2. Highly effective contraception refers to methods with a low failure rate (e.g., less than 1% per year) when used consistently and correctly. Not all contraceptive methods are highly effective. In addition to barrier methods, female subjects of childbearing potential must independently use a hormonal contraceptive method (e.g., birth control pills) to ensure pregnancy does not occur.

13. Subjects are willing and able to comply with scheduled visits, treatment plans, laboratory tests, and other study requirements.

Exclusion Criteria

1. Presence of suspicious metastatic lesions or locally advanced unresectable disease, regardless of disease stage.

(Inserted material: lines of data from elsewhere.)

-- ==== Sys2Proof/Decode.lean ====
section
/-! DEFINITION. Decode.lean: the instruction words (R25-R34, R48-R53): fields, the encoder and the decoder. A word is a
number; bit 0 is its least significant bit. A word decodes to an instruction exactly if it is that instruction's encoding
(every must-be-zero bit zero) and its fields are well-formed; otherwise the refusal has the subcode of R45. -/

namespace Sys2Proof

/-- The field of n bits whose lowest bit is lo. -/
def fld (w lo n : Nat) : Nat := w / 2 ^ lo % 2 ^ n

/-- The bit lo of a word. -/
def flag (w lo : Nat) : Bool := fld w lo 1 == 1

/-- A word from its fields (width, value), the lowest field first. -/
def pack : List (Nat × Nat) → Nat
  | [] => 0
  | (n, v) :: r => v % 2 ^ n + 2 ^ n * pack r

/-- The kinds of slot word. -/
inductive Kind where
  | s | v | f | m | x | y | k
  deriving DecidableEq, Repr

/-- Why a word is refused: the subcodes 0x01 and 0x02 of R45, the latter with the word's opcode, or bytes that end inside a bundle. -/
inductive DecodeError where
  | unassigned
  | reserved (opcode : Nat)
  | truncated
  deriving DecidableEq, Repr

/-- The scalar code of R26. -/
def SCode.code : SCode → Nat
  | .s n => n.toNat
  | .qs n => 32 + n.toNat

/-- The register of a scalar code; 0x30-0x3F are reserved (R26). -/
def SCode.ofCode (c : Nat) : Option SCode :=
  if c < 32 then some (.s (.ofNat 5 c)) else if c < 48 then some (.qs (.ofNat 4 c)) else none

/-- The long vector code of R26. -/
def VCode.long : VCode → Nat
  | .v n => n.toNat
  | .qv n => 0x300 + n.toNat
  | .held => 0x310

/-- The register of a long vector code (R26). -/
def VCode.ofLong (c : Nat) : Option VCode :=
  if c < 768 then some (.v (.ofNat 10 c)) else if c < 784 then some (.qv (.ofNat 4 c))
  else if c = 784 then some .held else none

/-- The short vector code of R26. -/
def VCode.short : VCode → Nat
  | .v n => n.toNat
  | .qv n => 0x30 + n.toNat
  | .held => 0x20

/-- The register of a short vector code (R26). -/
def VCode.ofShort (c : Nat) : Option VCode :=
  if c < 32 then some (.v (.ofNat 10 c)) else if c = 32 then some .held
  else if c < 48 then none else if c < 64 then some (.qv (.ofNat 4 c)) else none

/-- The code of a cascade operation (R28). -/
def CascOp.code : CascOp → Nat
  | .add => 1 | .sub => 2 | .rsub => 3 | .mul => 4 | .min => 5 | .max => 6 | .and => 7

/-- The cascade operation of a code; 0 is an unused unit (R28). -/
def CascOp.ofCode (c : Nat) : Option CascOp :=
  match c with
  | 1 => some .add | 2 => some .sub | 3 => some .rsub | 4 => some .mul | 5 => some .min | 6 => some .max | 7 => some .and
  | _ => none

/-- OP2 of a chain. -/
def Chain.o2 : Chain → Nat
  | .none => 0
  | .one o _ => o.code
  | .two o _ _ _ => o.code

/-- OP3 of a chain. -/
def Chain.o3 : Chain → Nat
  | .none => 0
  | .one _ _ => 0
  | .two _ _ o _ => o.code

/-- The new operand of OP2 in a short field. -/
def Chain.x2 : Chain → Nat
  | .none => 0
  | .one _ x => x.short
  | .two _ x _ _ => x.short

/-- The new operand of OP2 in the long field B, after an OP1 of one source. -/
def Chain.l2 : Chain → Nat
  | .none => 0
  | .one _ x => x.long
  | .two _ x _ _ => x.long

/-- The new operand of OP3, always in a short field (R29). After an OP1 of one source it is field C, else field D. -/
def Chain.x3 : Chain → Nat
  | .none => 0
  | .one _ _ => 0
  | .two _ _ _ y => y.short

/-- The cascade of a V word, from the positions of the two new operands (R29). -/
def Chain.ofWord (w : Nat) (x y : Option VCode) : Option Chain :=
  match CascOp.ofCode (fld w 54 3), CascOp.ofCode (fld w 51 3) with
  | some o, some p => do let x ← x; let y ← y; some (.two o x p y)
  | some o, Option.none => do let x ← x; some (.one o x)
  | Option.none, _ => some .none

/-- The cascade after an OP1 of one source: B, then C. -/
def Chain.ofWord1 (w : Nat) : Option Chain := Chain.ofWord w (VCode.ofLong (fld w 12 10)) (VCode.ofShort (fld w 6 6))
/-- The cascade after an OP1 of two sources: C, then D. -/
def Chain.ofWord2 (w : Nat) : Option Chain := Chain.ofWord w (VCode.ofShort (fld w 6 6)) (VCode.ofShort (fld w 0 6))
/-- The cascade after an OP1 of three sources: D, and no field for OP3. -/
def Chain.ofWord3 (w : Nat) : Option Chain := Chain.ofWord w (VCode.ofShort (fld w 0 6)) Option.none

/-- The common fields of a V word (R28). -/
def vhead (w : Nat) : VHead := ⟨flag w 63, .ofNat 4 (fld w 47 4), .ofNat 4 (fld w 43 4), flag w 42⟩

/-- The class of an access word: CLS when D is 0 (R31). -/
def clsAt (w : Nat) : Option (BitVec 4) := if flag w 52 then none else some (.ofNat 4 (fld w 53 4))
/-- The D bit of a class (R31). -/
def clsD (c : Option (BitVec 4)) : Nat := match c with | none => 1 | some _ => 0
/-- The CLS field of a class (R31). -/
def clsN (c : Option (BitVec 4)) : Nat := match c with | none => 0 | some n => n.toNat
/-- Class and scope of an access word (R31). -/
def mhead (w : Nat) : MHead := ⟨clsAt w, .ofNat 3 (fld w 49 3)⟩

/-- The n-th consumed token's field; zero beyond the count (R32). -/
def tokAt (ks : List (BitVec 5)) (n : Nat) : Nat := (ks.getD n 0).toNat
/-- The consumed tokens of an engine word (R32). -/
def toksOf (w : Nat) : List (BitVec 5) :=
  match fld w 50 2 with
  | 0 => []
  | 1 => [.ofNat 5 (fld w 45 5)]
  | 2 => [.ofNat 5 (fld w 45 5), .ofNat 5 (fld w 40 5)]
  | _ => [.ofNat 5 (fld w 45 5), .ofNat 5 (fld w 40 5), .ofNat 5 (fld w 35 5)]
/-- The token fields of an engine word (R32). -/
def tokOf (w : Nat) : Tok := ⟨.ofNat 5 (fld w 52 5), toksOf w⟩

/-- The operand field of FENCE.R (R170). -/
def FOpd.code : FOpd → Nat
  | .ti n => n.toNat
  | .range n => 512 + n.toNat
/-- The operand of a field of FENCE.R (R170). -/
def FOpd.ofCode (c : Nat) : Option FOpd :=
  if c < 64 then some (.ti (.ofNat 6 c)) else if 512 ≤ c ∧ c < 544 then some (.range (.ofNat 5 c)) else none
/-- The n-th further operand field; zero when unused (R170). -/
def opdAt (os : List FOpd) (n : Nat) : Nat := match os[n]? with | some o => o.code | none => 0
/-- The further operands of FENCE.R (R170). -/
def opdsOf (w : Nat) : Option (List FOpd) :=
  match fld w 43 2 with
  | 0 => some []
  | 1 => do let a ← FOpd.ofCode (fld w 23 10); some [a]
  | 2 => do let a ← FOpd.ofCode (fld w 23 10); let b ← FOpd.ofCode (fld w 13 10); some [a, b]
  | _ => do let a ← FOpd.ofCode (fld w 23 10); let b ← FOpd.ofCode (fld w 13 10); let c ← FOpd.ofCode (fld w 3 10)
            some [a, b, c]

/-- AFF of a gather or scatter (R309). -/
def affOf (i : Option VCode) : Nat := match i with | none => 1 | some _ => 0
/-- IDX of a gather or scatter (R309). -/
def idxOf (i : Option VCode) : Nat := match i with | none => 0 | some v => v.long
/-- The index operand of a gather or scatter (R309). -/
def idxAt (w : Nat) : Option (Option VCode) :=
  if flag w 15 then some none else do let v ← VCode.ofLong (fld w 16 10); some (some v)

2. Subjects who have had other malignancies within 5 years prior to enrollment, excluding colorectal cancer. This excludes subjects with other malignancies cured by local therapy, such as basal or squamous cell skin cancer, superficial bladder cancer, or carcinoma in situ of the breast.

3. Receipt of any investigational drug or investigational device therapy within 4 weeks prior to the first dose of the study drug.

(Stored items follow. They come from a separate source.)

-- ==== Sys2Proof/Machine/Flags.lean ====
section
/-! DEFINITION. Machine/Flags.lean: the number formats (R102-R108), rounding (R111-R113), the floating-point flags (R114) and
exact arithmetic on extended reals (R78). Codes of elements are numbers; formats are the codes of R102. -/

namespace Sys2Proof.Machine

/-- NV, DZ, OF, UF, NX (R114). -/
def fNV : BitVec 5 := 16
/-- DZ. -/
def fDZ : BitVec 5 := 8
/-- OF. -/
def fOF : BitVec 5 := 4
/-- UF. -/
def fUF : BitVec 5 := 2
/-- NX. -/
def fNX : BitVec 5 := 1

/-- An extended real: a NaN (signalling or not), an infinity, or ±n/d (n = 0 is a signed zero). -/
inductive Num where
  | nan (signalling : Bool)
  | inf (neg : Bool)
  | fin (neg : Bool) (n d : Nat)
  deriving DecidableEq, Repr

/-- m · 2^x as a fraction. -/
def scaled (m : Nat) (x : Int) : Nat × Nat :=
  match x with
  | .ofNat k => (m * 2 ^ k, 1)
  | .negSucc k => (m, 2 ^ (k + 1))

/-- A finite value in lowest terms. -/
def mkFin (neg : Bool) (n d : Nat) : Num :=
  let g := Nat.gcd n d
  if n = 0 then .fin neg 0 1 else .fin neg (n / g) (d / g)

/-- ⌊log2 (n/d)⌋ for positive n and d. -/
def log2Frac (n d : Nat) : Int :=
  let e : Int := (Nat.log2 n : Int) - (Nat.log2 d : Int)
  let s := scaled d e
  if n * s.2 < s.1 then e - 1 else e

/-- ⌊n/d / 2^x⌋. -/
def floorAt (n d : Nat) (x : Int) : Nat :=
  match x with
  | .ofNat k => n / (d * 2 ^ k)
  | .negSucc k => n * 2 ^ (k + 1) / d

/-! Formats (R102-R108). -/

/-- A float format (R104). -/
def isFloat (f : Nat) : Bool := decide (f ≤ 5)
/-- An integer format. -/
def isIntFmt (f : Nat) : Bool := decide (8 ≤ f) && decide (f ≤ 12)
/-- Exponent bits. -/
def ebOf (f : Nat) : Nat := match f with | 0 => 8 | 1 => 5 | 2 => 8 | 3 => 4 | 4 => 5 | _ => 2
/-- Fraction bits; 8 for UE8M8. -/
def mbOf (f : Nat) : Nat := match f with | 0 => 23 | 1 => 10 | 2 => 7 | 3 => 3 | 4 => 2 | 5 => 1 | _ => 8
/-- The exponent of the smallest normal: 1 - bias (R104). -/
def eminOf (f : Nat) : Int := 2 - 2 ^ (ebOf f - 1)
/-- The format has infinities (R104). -/
def hasInf (f : Nat) : Bool := f == 0 || f == 1 || f == 2 || f == 4

/-- The canonical NaN of a format, or the zero that stands for it (R104, R112). -/
def canonNaN (f : Nat) : Nat :=
  match f with
  | 0 => 0x7FC00000 | 1 => 0x7E00 | 2 => 0x7FC0 | 3 => 0x7F | 4 => 0x7E | 6 => 0x77 | 7 => 0x1B | 13 => 0xFF00 | _ => 0

/-- Canonical zero (R107, R118). -/
def canonZero (f : Nat) : Nat := match f with | 6 => 0x77 | 7 => 0x1B | _ => 0

/-- Bits of a term's code, its absent code, and the exponent of the unit, of BP8 and BP6 (R105). -/
def bpBits (f : Nat) : Nat := if f = 6 then 3 else 2
/-- The absent code. -/
def bpAbsent (f : Nat) : Nat := if f = 6 then 7 else 3
/-- Values are multiples of 2^-unit. -/
def bpUnit (f : Nat) : Nat := if f = 6 then 6 else 2

/-- A term in units (R106). -/
def bpTerm (f s c : Nat) : Int :=
  if c = bpAbsent f then 0 else (if s = 1 then -1 else 1) * 2 ^ (bpUnit f - c)
/-- The value of a BP code in units (R106). -/
def bpValue (f c : Nat) : Int :=
  let b := bpBits f
  bpTerm f (c / 2 ^ (2 * b + 1) % 2) (c / 2 ^ (b + 1) % 2 ^ b) + bpTerm f (c / 2 ^ b % 2) (c % 2 ^ b)
/-- A BP code from its terms. -/
def bpPack (f sa ca sb cb : Nat) : Nat :=
  let b := bpBits f
  ((sa * 2 ^ b + ca) * 2 + sb) * 2 ^ b + cb
/-- The codes in the order in which the canonical one is chosen (R107): the fewest terms, then the smallest code A, then B. -/
def bpOrder (f : Nat) : List Nat :=
  let a := bpAbsent f
  bpPack f 0 a 0 a :: (List.range a).flatMap (fun c => [bpPack f 0 c 0 a, bpPack f 1 c 0 a]) ++
    (List.range a).flatMap fun c => (List.range a).flatMap fun e =>
      [bpPack f 0 c 0 e, bpPack f 0 c 1 e, bpPack f 1 c 0 e, bpPack f 1 c 1 e]
/-- The canonical code of a value in units (R107). -/
def bpCode (f : Nat) (v : Int) : Nat := ((bpOrder f).find? fun c => bpValue f c == v).getD (canonZero f)
/-- The magnitudes of a BP format in units, rising. -/
def bpMags (f : Nat) : List Nat :=
  (List.range (2 * 2 ^ bpUnit f + 1)).filter fun m => (bpOrder f).any fun c => bpValue f c == m

/-- A signed number of w bits. -/
def sext (w n : Nat) : Int := if n < 2 ^ (w - 1) then n else (n : Int) - 2 ^ w
/-- The low w bits of an integer. -/
def wrap (w : Nat) (v : Int) : Nat := (v % 2 ^ w).toNat

/-- An integer as an extended real. -/
def numOfInt (v : Int) : Num := .fin (decide (v < 0)) v.natAbs 1

/-- The value of an element code (R102-R108). -/
def numOf (f c : Nat) : Num :=
  if isFloat f then
    let eb := ebOf f
    let mb := mbOf f
    let neg := c / 2 ^ (eb + mb) % 2 == 1
    let e := c / 2 ^ mb % 2 ^ eb
    let m := c % 2 ^ mb
    if hasInf f && e == 2 ^ eb - 1 then (if m = 0 then .inf neg else .nan (m / 2 ^ (mb - 1) == 0))
    else if f == 3 && e == 15 && m == 7 then .nan false
    else
      let q := if e = 0 then scaled m (eminOf f - mb) else scaled (2 ^ mb + m) (eminOf f - mb + (e : Int) - 1)
      mkFin neg q.1 q.2
  else if f = 6 ∨ f = 7 then
    let v := bpValue f (if f = 7 then c % 64 else c)
    mkFin (decide (v < 0)) v.natAbs (2 ^ bpUnit f)
  else if f = 13 then
    let e := c / 256
    if e = 0 then .fin false 0 1 else if e = 255 then .nan false
    else let q := scaled (256 + c % 256) ((e : Int) - 135); mkFin false q.1 q.2
  else if f = 11 then .fin false c 1
  else numOfInt (sext (fmtWidth f) c)

/-- The magnitudes of a format, without an upper end, are numbered: floats and UE8M8 by their code without the sign, integers by
themselves, BP by position. The magnitude of an index. -/
def magOf (f i : Nat) : Nat × Nat :=
  if f = 6 ∨ f = 7 then ((bpMags f).getD i 0, 2 ^ bpUnit f)
  else if isIntFmt f then (i, 1)
  else if f = 13 then (if i < 256 then (0, 1) else scaled (256 + i % 256) ((i / 256 : Nat) - 135 : Int))
  else
    let mb := mbOf f
    let k := i / 2 ^ mb
    if k = 0 then scaled i (eminOf f - mb) else scaled (2 ^ mb + i % 2 ^ mb) (eminOf f - mb + (k : Int) - 1)

/-- The index of the greatest magnitude that is at most n/d. -/
def floorIdx (f n d : Nat) : Nat :=
  if f = 6 ∨ f = 7 then ((bpMags f).filter fun m => decide (m * d ≤ n * 2 ^ bpUnit f)).length - 1
  else if isIntFmt f then n / d
  else if f = 13 then
    let e := log2Frac n d
    if e < -126 then 0 else ((e + 127).toNat - 1) * 256 + floorAt n d (e - 8)
  else
    let mb := mbOf f
    let e := log2Frac n d
    let x := (if e < eminOf f then eminOf f else e) - mb
    (x - (eminOf f - mb)).toNat * 2 ^ mb + floorAt n d x

/-- The next magnitude; none past the end of BP (log 30). -/
def nextIdx (f i : Nat) : Option Nat :=
  if f = 6 ∨ f = 7 then (if i + 1 < (bpMags f).length then some (i + 1) else none)
  else if f = 13 ∧ i < 256 then some 256 else some (i + 1)

/-- The index of the largest finite magnitude of a sign. -/
def maxIdx (f : Nat) (neg : Bool) : Nat :=
  match f with
  | 0 => 0x7F7FFFFF | 1 => 0x7BFF | 2 => 0x7F7F | 3 => 0x7E | 4 => 0x7B | 5 => 7
  | 6 => (bpMags 6).length - 1 | 7 => (bpMags 7).length - 1
  | 11 => 255 | 13 => 0xFEFF
  | _ => 2 ^ (fmtWidth f - 1) - (if neg then 0 else 1)

/-- The code of a signed magnitude. -/
def codeOf (f : Nat) (neg : Bool) (i : Nat) : Nat :=
  if f = 6 ∨ f = 7 then
    let m : Int := (bpMags f).getD i 0
    bpCode f (if neg then -m else m)
  else if isIntFmt f then wrap (fmtWidth f) (if neg then -(i : Int) else i)
  else if f = 13 then i
  else (if neg then 2 ^ (ebOf f + mbOf f) else 0) + i

/-- The code of an infinity. -/
def infCode (f : Nat) (neg : Bool) : Nat := (if neg then 2 ^ (ebOf f + mbOf f) else 0) + (2 ^ ebOf f - 1) * 2 ^ mbOf f

/-- The smallest normal, or the smallest nonzero magnitude (R104, R112). -/
def minNormal (f : Nat) : Nat × Nat :=
  if f = 6 ∨ f = 7 then (1, 2 ^ bpUnit f) else if isIntFmt f then (1, 1) else scaled 1 (if f = 13 then -126 else eminOf f)

/-- a < b, as fractions. -/
def fracLt (a b : Nat × Nat) : Bool := decide (a.1 * b.2 < b.1 * a.2)
/-- a = b, as fractions. -/
def fracEq (a b : Nat × Nat) : Bool := a.1 * b.2 == b.1 * a.2

/-! Rounding (R111-R113). -/

/-- The mode rounds a magnitude of a sign down. -/
def towardZero (mode : Nat) (neg : Bool) : Bool := mode == 1 || (mode == 2 && !neg) || (mode == 3 && neg)

/-- The even neighbour is the upper one; in BP the smaller magnitude wins a tie (R111). -/
def tieUp (f lo : Nat) : Bool :=
  if f = 6 ∨ f = 7 then false else if f = 13 ∧ lo < 256 then Config.scaleTieUp else lo % 2 == 1

/-- The index that a mode chooses; none past the end of BP (R111). -/
def pickIdx (f mode : Nat) (neg : Bool) (n d lo : Nat) : Option Nat :=
  let a := magOf f lo
  if fracEq (n, d) a || towardZero mode neg then some lo
  else if mode != 0 then nextIdx f lo
  else
    match nextIdx f lo with
    | none => none
    | some hi =>
      let b := magOf f hi
      let mid := (a.1 * b.2 + b.1 * a.2, a.2 * b.2)
      if fracLt mid (2 * n, d) then some hi
      else if fracEq mid (2 * n, d) then some (if tieUp f lo then hi else lo) else some lo

/-- Stochastic rounding with a draw (R113). -/
def srIdx (f : Nat) (neg : Bool) (n d lo u : Nat) : Nat :=
  match nextIdx f lo with
  | none => lo
  | some hi =>
    let a := magOf f lo
    let b := magOf f hi
    if maxIdx f neg < hi then lo
    -- (n/d - a) * 2^32 > u * (b - a)
    else if u * (b.1 * a.2 - a.1 * b.2) * d < (n * a.2 - a.1 * d) * 2 ^ 32 * b.2 then hi else lo

/-- The result is tiny after rounding, as though the exponent range had no lower end (R114): `arith` is V-slot arithmetic, for
which a value that rounds up to the smallest normal can still be tiny. -/
def tinyResult (f mode : Nat) (neg arith : Bool) (n d i : Nat) : Bool :=
  let m := minNormal f
  let r := magOf f i
  if fracLt r m then true
  else if arith && fracEq r m && fracLt (n, d) m then
    let lo := floorIdx f (2 * n) d
    (match pickIdx f mode neg (2 * n) d lo with
     | some j => fracLt (magOf f j) (2 * m.1, m.2)
     | none => false)
  else false

/-- A format without -0 (R112). -/
def noNegZero (f : Nat) : Bool := decide (6 ≤ f)

/-- The code and the flags of a value in a format: the cases of R112 in order. -/
def roundTo (f mode : Nat) (sat : Bool) (draw : Option Nat) (arith : Bool) (x : Num) : Nat × BitVec 5 :=
  match x with
  | .nan sg => (canonNaN f, if isFloat f && f != 5 || f == 13 then (if sg then fNV else 0) else fNV)
  | .inf neg =>
    if hasInf f && !sat then (infCode f neg, 0)
    else if neg && f == 13 then (0xFF00, fNV)
    else if neg && f == 11 then (0, fNV)
    else (codeOf f neg (maxIdx f neg), fNV)
  | .fin neg n d =>
    if n = 0 then (if noNegZero f then (canonZero f, 0) else (codeOf f neg 0, 0))
    else
      let lo := floorIdx f n d
      let pick := pickIdx f mode neg n d lo
      let zero := match pick with | some i => (magOf f i).1 == 0 | none => false
      let past := match pick with | some i => decide (maxIdx f neg < i) | none => true
      if neg && (f == 13 || f == 11) && !zero then (if f == 13 then 0xFF00 else 0, fNV)
      else if past then
        if isIntFmt f then (codeOf f neg (maxIdx f neg), fNV)
        else if hasInf f && !sat && !towardZero mode neg then (infCode f neg, fOF ||| fNX)
        else (codeOf f neg (maxIdx f neg), fOF ||| fNX)
      else if zero && noNegZero f then (canonZero f, fUF ||| fNX)
      else if fracEq (n, d) (magOf f lo) then (codeOf f neg lo, 0)
      else
        let i := match draw with | some u => srIdx f neg n d lo u | none => pick.getD lo
        (codeOf f neg i, if tinyResult f mode neg arith n d i then fUF ||| fNX else fNX)

/-! Exact arithmetic on extended reals (R78). Each answer has the flag that the operation itself raises. -/

/-- The NaN result of operands, with NV for a signalling one. -/
def nanOf (l : List Num) : Num × BitVec 5 :=
  (.nan false, if l.any (fun x => x == .nan true) then fNV else 0)

/-- The operand is a NaN. -/
def Num.isNaN : Num → Bool
  | .nan _ => true
  | .inf _ => false
  | .fin .. => false

/-- Sum; `rdn` is rounding toward minus infinity, which makes an exact zero negative. -/
def addNum (rdn : Bool) (a b : Num) : Num × BitVec 5 :=
  match a, b with
  | .inf x, .inf y => if x = y then (.inf x, 0) else (.nan false, fNV)
  | .inf x, .fin .. => (.inf x, 0)
  | .fin .., .inf y => (.inf y, 0)
  | .fin x n d, .fin y m e =>
    if n = 0 ∧ m = 0 then (.fin (if x = y then x else rdn) 0 1, 0)
    else
      let v : Int := (if x then -1 else 1) * (n * e : Nat) + (if y then -1 else 1) * (m * d : Nat)
      if v = 0 then (.fin rdn 0 1, 0) else (mkFin (decide (v < 0)) v.natAbs (d * e), 0)
  | x, y => nanOf [x, y]

/-- Product. -/
def mulNum (a b : Num) : Num × BitVec 5 :=
  match a, b with
  | .inf x, .inf y => (.inf (x != y), 0)
  | .inf x, .fin y n _ => if n = 0 then (.nan false, fNV) else (.inf (x != y), 0)
  | .fin x n _, .inf y => if n = 0 then (.nan false, fNV) else (.inf (x != y), 0)
  | .fin x n d, .fin y m e => (mkFin (x != y) (n * m) (d * e), 0)
  | x, y => nanOf [x, y]

/-- The negated value. -/
def negNum : Num → Num
  | .nan s => .nan s
  | .inf x => .inf (!x)
  | .fin x n d => .fin (!x) n d

/-- a · b + c with NV for zero times infinity whatever c is (R78). -/
def fmaNum (rdn : Bool) (a b c : Num) : Num × BitVec 5 :=
  let p := mulNum a b
  let r := addNum rdn p.1 c
  (r.1, p.2 ||| r.2)

/-- a < b for values that are no NaN; -0 lies below +0 where `zeros` is set. -/
def numLt (zeros : Bool) (a b : Num) : Bool :=
  match a, b with
  | .inf x, .inf y => x && !y
  | .inf x, .fin .. => x
  | .fin .., .inf y => !y
  | .fin x n d, .fin y m e =>
    if n = 0 ∧ m = 0 then zeros && x && !y
    else
      let v : Int := (if x then -1 else 1) * (n * e : Nat)
      let w : Int := (if y then -1 else 1) * (m * d : Nat)
      decide (v < w)
  | _, _ => false

/-- a · 2^k, exact; the exponent is cut where it no longer matters to any format. -/
def scaleNum (x : Num) (k : Int) : Num :=
  match x with
  | .fin s n d =>
    let q := scaled 1 (if k < -2000 then -2000 else if 2000 < k then 2000 else k)
    mkFin s (n * q.1) (d * q.2)
  | y => y

/-- Exact quotient by a positive finite value. -/
def divNum (x y : Num) : Num :=
  match x, y with
  | .fin s n d, .fin _ m e => mkFin s (n * e) (d * m)
  | z, _ => z

/-- The stochastic generator's next value (R113). -/
def nextGen (x : W32) : W32 := x * 0x2C9F8A45 + 0x6D2B79F5

end Sys2Proof.Machine
end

4. Presence of intestinal obstruction, bowel perforation, or intestinal bleeding requiring emergency surgical intervention.

5. Multiple primary colorectal cancers.

6. History of pelvic or abdominal radiotherapy.

7. Inability to swallow pills, malabsorption syndrome, or any condition affecting gastrointestinal absorption.

8. Prior receipt of any systemic or local anti-tumor therapy for locally advanced colon cancer, including radical surgery, chemotherapy, radiotherapy, immunotherapy (including immune checkpoint inhibitors, immune checkpoint agonists, immune cell therapy, or any therapy targeting tumor immune mechanisms), biologics, small molecule targeted therapy, etc.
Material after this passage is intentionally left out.